Kupa mı fincan mı? Demi iyi mi, açayım mı? Sırta yastık dayayalım mı? Kuru kuruya gitmiyorsa size börekler açayım mı? Bu çırpınışlar boşa. Misafiri mest eden bir ev sahibi olabilmek için tek bilinmesi gereken "Lisan-ı Ayak!"
İçe kapanık: İki ayak neredeyse başparmaklar birbirine değecek şekilde içe dönük. "Cık, yok şekerim; istesem söylemez miyim? Sofrayı kaldırdım da çıktık" tarzı cümleler savursa da ısrar edin. Biraz daha böreğin ucundan alacak, rahatladıkça ve ortama ısındıkça tatlıya yer kalmış mı kalmamış mı bilebilecektir.
Dik: Ayaklar halıyla dik açı yapacak şekilde, ayak parmakları yere temas ederken topuklar oturulan koltuğa dayalı. Bu, misafirin minyon olduğunun alameti olabilir. Hele de koltuk pofuduk, oturdukça içe göçen cins ise misafiriniz oldukça zor durumdadır. Sırtına yastık verin ya da dürümcü taburesine geçmesini teklif edin.

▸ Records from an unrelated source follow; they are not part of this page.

/-- A local atomic: where the checks pass and no tag refuses the write it pends behind its release at core scope. -/
def Atomic (i : BitVec 6 → BitVec 6 → BitVec 6 → BitVec 4 → Instr) (op : AtomOp) (srcs : BitVec 6 → BitVec 6 → List Opnd) :
    Prop :=
  ∀ d a b l s s1 xs,
    let f : Form := { srcs := srcs a b, dsts := [.g d], la := some l, ends := true, takes := true, gives := true,
                      touch := fun xs => [(arg xs 0, 8)], rd := true, wr := true }
    let ea := arg xs 0
    let tag := (s1.thr s.curCore s.curSlot).tag
    Opens s f s1 xs →
    (s1.checkAt s.curCore ea 8 true true = none → s1.storeStop s.curCore s.curSlot tag [ea.toNat] false = none →
      Pends s f s1 (.amo op ea (arg xs 1) (arg xs 2) tag (s1.releaseIds s.curCore s.curSlot 2))
        (s1.now s.curCore) (exec (i d a b l) s)) ∧
    (∀ code, s1.checkAt s.curCore ea 8 true true = some code →
      exec (i d a b l) s = .next (s.trapped s.curCore s.curSlot code ea ea))

/-- A vector load of the lanes at some addresses: VLD, VLDS and VLDX differ in form and addresses alone.  Its reads reach their banks:
one for each 128 bytes of a unit stride, or one for each lane, a lane a cycle (10 R222). -/
def VectorLoads (i : Instr) (f : Form) (w : BitVec 1) (addrs : List Val → List (Nat × Word)) (old : List Val → Vec)
    (unit : Bool) : Prop :=
  ∀ s s1 xs, Opens s f s1 xs → s1.laneFault s.curCore (laneBytes w) true false (addrs xs) = none →
    let tag := (s1.thr s.curCore s.curSlot).tag
    (addrs xs = [] → exec i s = .next (issuedFrom s f s1 ((me s).pc + 4))) ∧
    (addrs xs ≠ [] → Pends s f (s1.laneReads s.curCore s.curSlot (laneBytes w) tag (addrs xs) unit)
      (.vload (addrs xs) (laneBytes w) (old xs) tag (if unit then 0 else 1))
      (s1.now s.curCore + 3 + (if unit then 0 else (addrs xs).length - 1)) (exec i s))

/-- A vector store of the lanes at some addresses: one entry of the posted-store queue, none where no lane is active; the fault of the
first lane that fails a check (10 R224). -/
def VectorStores (i : Instr) (f : Form) (w : BitVec 1) (v : List Val → Vec) (addrs : List Val → List (Nat × Word)) (unit : Bool) :
    Prop :=
  ∀ s s1 xs, Opens s f s1 xs →
    let tag := (s1.thr s.curCore s.curSlot).tag
    (s1.laneStop s.curCore s.curSlot (laneBytes w) (addrs xs) = none →
      s1.storeStop s.curCore s.curSlot tag ((addrs xs).map (fun (x : Nat × Word) => x.2.toNat)) true = none →
      exec i s = .next (issuedFrom s f (if addrs xs = [] then s1
        else s1.post s.curCore s.curSlot (storeParts w (v xs) (addrs xs) unit) tag unit) ((me s).pc + 4))) ∧
    (∀ code info ea, s1.laneStop s.curCore s.curSlot (laneBytes w) (addrs xs) = some (.trap code info ea) →
      exec i s = .next (s.trapped s.curCore s.curSlot code info ea))

/-- The rings the kernel of a core declares. -/
def ringsOf (s : State) (c : Nat) : Nat := match s.header? c with | some h => h.rings | none => 0

/-- TLD fills the slot at the fill pointer of its ring: the slot is filling, the pointer moves on, and the transfer holds the
pieces, the pad and the scale of the tile at (i, j) of the thread's descriptor (06 R115, R123, R124). -/
def TileLoads (i : BitVec 4 → BitVec 6 → BitVec 6 → BitVec 4 → BitVec 3 → Instr) (shapeB : Bool) : Prop :=
  ∀ ring a b l n s s1 x y,
    let f : Form := { srcs := [.g a, .g b], dsts := [], la := some l, takes := true, inHandler := false }
    let c := s.curCore
    let t := s1.thr c s.curSlot
    let d := (t.td[n.toNat]?).getD Desc.reset
    let esz := fmtBytes d.fmt
    let rows := tileRows shapeB esz
    let cols := tileCols shapeB esz
    let row := hiInt x.w
    let col := loInt x.w
    let es := d.rows esz rows cols row col
    let padonly := es.all (fun (e : List (Nat × Nat × Nat)) => e.isEmpty)
    let scaled := d.sc && !padonly
    let sa := scaleAddr d t.sclp row col rows cols
    let r := (s1.core c).ring ring.toNat
    Opens s f s1 [x, y] → s1.ringCheck c ring.toNat = none → tileBytes shapeB esz ≤ r.size * 64 → s1.compCheck c y.w = none →
    s1.elemCheck c d esz true false es.flatten = none → (scaled = true → s1.checkAt c sa 4 true false = none) →
    (r.tile r.fp).state = .empty →
    let e : Tile := ⟨.filling, 0, 0, d.fmt, shapeB, false, padonly, 0⟩
    let xf : Xfer := { slot := s.curSlot, id := s1.fresh, ring := ring.toNat, rslot := r.fp, store := false,
                       pieces := es.flatMap (cutRow (s1.beatUnit c t.tag)), pad := (d.padWord, esz, d.pads esz rows cols row col),
                       scaleAt := if scaled then some sa else none, scale := 0x3F800000, comp := y.w, tbytes := tileBytes shapeB esz,
                       tag := t.tag, began := s1.now c, due := s1.now c + 1 }
    Pends s f (s1.modCore c (fun k =>
      let k1 := k.modTile ring.toNat r.fp (fun _ => e)
      { k1 with rings := k1.rings.setIfInBounds ring.toNat { k1.ring ring.toNat with fp := (r.fp + 1) % r.count }, xfers := k1.xfers ++ [xf] }))
      (.tile ring.toNat r.fp false) (s1.now c + 2) (exec (i ring a b l n) s)

/-- TST stores the tile at the pop pointer of its ring, which moves on where the form pops (06 R115, R117, R125). -/
def TileStores (i : BitVec 4 → BitVec 6 → BitVec 6 → BitVec 4 → BitVec 3 → Instr) (pop : Bool) : Prop :=
  ∀ ring a b l n s s1 x y,
    let f : Form := { srcs := [.g a, .g b], dsts := [], la := some l, gives := true, inHandler := false }
    let c := s.curCore
    let d := (((s1.thr c s.curSlot).td[n.toNat]?).getD Desc.reset)
    let esz := fmtBytes d.fmt
    let r := (s1.core c).ring ring.toNat
    let e := r.tile r.pp
    let es := d.rows esz (tileRows e.shapeB esz) (tileCols e.shapeB esz) (hiInt x.w) (loInt x.w)
    Opens s f s1 [x, y] → s1.ringCheck c ring.toNat = none → e.state = .ready → fmtBytes e.fmt = esz →
    s1.compCheck c y.w = none → s1.elemCheck c d esz false true es.flatten = none → e.poison = false →
    s1.poisoned c (r.slotBase r.pp) (tileBytes e.shapeB esz) = false →
    let xf : Xfer := { slot := s.curSlot, id := s1.fresh, ring := ring.toNat, rslot := r.pp, store := true,
                       pieces := es.flatMap (cutRow (s1.beatUnit c 0)), pad := (0, esz, []), scaleAt := none, scale := 0x3F800000,
                       comp := y.w, tbytes := tileBytes e.shapeB esz, tag := 0, began := s1.now c, due := s1.now c + 1 }
    Pends s f (s1.modCore c (fun k => { k.consume ring.toNat pop 1 with xfers := (k.consume ring.toNat pop 1).xfers ++ [xf] }))
      (.tile ring.toNat r.pp true) (s1.now c + 2) (exec (i ring a b l n) s)

/-- TDSET replaces one word of a descriptor of the thread. -/
def SetsDescriptor (i : BitVec 3 → BitVec 6 → Instr) (word : Desc → Word → Desc) : Prop :=
  ∀ d a s s1 x, let f : Form := { srcs := [.g a], dsts := [] }
    Opens s f s1 [x] → exec (i d a) s = .next (issuedFrom s f (s1.modThr s.curCore s.curSlot (fun t =>
      { t with td := t.td.setIfInBounds d.toNat (word ((t.td[d.toNat]?).getD Desc.reset) x.w) })) ((me s).pc + 4))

Yarı dik: Topuklar koltuğa eğimli dayalı, bacaklar ritmik sallanmakta. Misafirinizin bir derdi var! Freud bu ayak pozisyonunu, benzer şekilde 'tabanı duvara yarı dik dayalı naylon tuvalet terliklerinin' bilinçaltına işleyişi olarak ele almıştır. Freud, geç olmadan misafire lavabonun yerinin gösterilmesini benimser.
Gizemli: Ayaklar yerle temasta fakat parmaklar içeri kıvrık. Misafir, bir şeyler saklıyor! Çayı sehpadan alırken yere damlatmış, yanındaki saksıdan sardunya fidesi çalmış olabilir. Ancak ayaklar hiç kımıldamıyor, üstelik kişi sürekli konuşarak sizi oyalamaya çalışıyorsa daha geniş düşünmek gerekir. Delik çorap vakası olabilir. Derhal misafirinizi yalnız bırakın! Ona, çorabını ayağıyla boşluk yapacak şekilde çekip, dürüp, parmakların altına saklamasına yetecek kadar zaman tanıyın. Eğer biraz vicdanınız var ise de, önü kapalı bir terlik getirin...
Presli: Ayaklar yerle temasta. Sohbet esnasında aralıklarla ayak parmakları içe kıvrılıp, bir süre bükülü kalıp düzleşiyor... Misafiriniz aralıklarla yalan söylüyor! Hemen bir örnekle inceleyelim: Misafir şen şakrak havasını atarken küt diye Ösym sorulur. Sendeler ama toparlar; "Şekerim, Zoomoroloji'yi kazandı ama göndermedi bizim bey!" Ayaklara bakın; bırakın laf dinlemeyi ayaklara bakın! Bakın, parmakları içe büktü sıktı bıraktı... Bir daha yapalım; Misafir konuşuyor; "Yavv azizim, dış borçların yüzde sekseni boru çiçeği ihraç açığından kaynaklanıyor." Bakın... "boru çiçeği ihraç açığı" derken parmakları sıktı bıraktı! Bir palavra sıkarken bünye, benzer pres eylemiyle destek almakta. Bunun için de bedenin en uzak ve gözden ırak noktası olan ayakları seçmekte. Yahu, ben bu tezimin bir koşu patentini alayım da geleyim! Müsaadenizle...
Ninem diyor ki; Karanlıkta yapılan iş alacalı olur.